Göz kapaklarımı bin bir güçlükle araladığım da öncelikle nerede olduğumu idrak etmeye çalıştım. Bomboş karanlık bir odadaydım. Kalın parmaklıklara sahip pencereden içeriye ay ışığı vuruyordu. Başım inanılmaz derece de ağrırken buraya nasıl geldiğimi kavramaya çalıştım. Ellerim üzerimde ki beyaz elbisenin eteklerini kavrayınca zihnimde anılar canlanmaya başladı.

Ece ve Mert

Sarıldılar.

Kehribar gözler.

Katil.

Kaçırıldım..!

Ay ışığından görebildiğim kadarıyla oda bomboştu. El yardımıyla işime yarayabilecek bir şeyler aradım. Elim çantama değince hemen içini açarak içerisinden annemin fotoğrafını titreyen avuç içime aldım.

Ardından çantamın içinde ki telefonu aldım. Polisi arayabilirim.
"Boşuna çabalama, telefonun kapalı."
"Hii..!"

Tam karşım da eski ve kahverengi bir sandalyenin üzerine oturmuş olan katilimi gördüm. Kehribar gözleri doğrudan gözlerime bakıyordu. Bu karanlıkta gözlerini bu denli iyi secebilmis olmam da garipti.

"Benden ne istiyorsun ?" güldü. Öyle soğuk ve acımasızca bir gülüstü ki bu.. Tenimi ürpertmeye yetti.
"Ölmeni istiyorum.!"
"Seni tanımıyorum bile. Sana ne yaptım da beni öldürmek istiyorsun ?"

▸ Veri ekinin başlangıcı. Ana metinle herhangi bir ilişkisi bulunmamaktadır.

-- ==== Sys2Proof/Machine/Access.lean ====
section
/-! DEFINITION. Sys2Proof/Machine/Access.lean: reading and writing state by place. Association lists, cores and harts
by identity, bytes of memory, poison, page walks and cached translations, and the resolution of a virtual address to
the bytes it names (R65, R215, R294-R298, R350, R375). -/

namespace Sys2Proof.Machine

/-! ## Association lists -/

/-- The value of a key, or a default. -/
def assocGet {α β : Type} [DecidableEq α] (d : β) : List (α × β) → α → β
  | [], _ => d
  | (k, v) :: r, a => if k = a then v else assocGet d r a

/-- The list with a key's value replaced, or the pair added at its end. -/
def assocSet {α β : Type} [DecidableEq α] : List (α × β) → α → β → List (α × β)
  | [], a, v => [(a, v)]
  | (k, w) :: r, a, v => if k = a then (a, v) :: r else (k, w) :: assocSet r a v

/-- The list without a key. -/
def assocDel {α β : Type} [DecidableEq α] (l : List (α × β)) (a : α) : List (α × β) :=
  l.filter (fun p => decide (p.1 ≠ a))

/-- The value of a key, if there is one. -/
def assocFind {α β : Type} [DecidableEq α] : List (α × β) → α → Option β
  | [], _ => none
  | (k, v) :: r, a => if k = a then some v else assocFind r a

/-- A list with its element at an index replaced. -/
def listSet {α : Type} (l : List α) (n : Nat) (f : α → α) : List α :=
  l.mapIdx (fun i x => if i = n then f x else x)

/-! ## Bits and bytes -/

/-- The bits of a natural number as a word. -/
abbrev word (n : Nat) : Word := BitVec.ofNat 64 n

/-- A word's `n` low bits, read as signed and extended to 64 bits (R6 Sext). -/
def sext (n : Nat) (w : Word) : Word := BitVec.ofInt 64 (sextNat n w.toNat)

/-- The bits `lo` to `lo + n - 1` of a word as a number. -/
def field (w : Word) (lo n : Nat) : Nat := w.toNat / 2 ^ lo % 2 ^ n

/-- The truth value of one bit. -/
def bit (w : Word) (i : Nat) : Bool := w.getLsbD i

/-- The number a list of bytes is, the first the least significant (R6). -/
def ofBytes : List Byte → Nat
  | [] => 0
  | b :: r => b.toNat + 256 * ofBytes r

/-- The `n` bytes of a number, the least significant first (R6). -/
def bytesOf : Nat → Nat → List Byte
  | 0, _ => []
  | n + 1, x => BitVec.ofNat 8 x :: bytesOf n (x / 256)

/-- A 57-bit address field extended by its bit 56 (R235). -/
def sext57 (w : Word) : Word := sext 57 w

/-- The address is in canonical form (R65). -/
def canonical (w : Word) : Bool := sext57 w == w

/-! ## Physical memory -/

/-- A byte of memory; an address that nothing lists reads 0 (notes/assumptions/3.md). -/
def memGet : List Host.Cell → Nat → Byte
  | [], _ => 0
  | (k, b) :: r, a => if k = a then b else memGet r a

Odanın kapısının sağ tarafında bulunan ışık düğmesine tıkladı. Etraf aydınlanırken üşüdüğümü hissettim. Oturduğum yerde açılan eteğimi toparladım. Ne yaptığımı görünce konuştu.
"Merak etme,sana dokunmayacağım."
"İyi edersin."

Saatine bakarak konuştu.
"Yeni yıla girmemize yarım saat var."
"Ölümüme yarım saat olduğu anlamına mı geliyor ?"
"Aferin, akıllı kızsın." katilim beni takdir etti..! Nasıl mutlu oldum anlatamam..(!)

Cevap vermedim. Konuştu.
"Babanı ara! Herşeyi şöyle. Bende elim de olduğunu söyleyeceğim. Onunla son kez konuş."
"Sen iyi misin ?"
"Evet." dedi omuz silkerek.
"Düşünceli oluşun göz yaşartıcı."
Dediklerimi duymazdan gelerek ekran da babamın numarasının olduğu telefonu hapörlere alarak bana uzattı.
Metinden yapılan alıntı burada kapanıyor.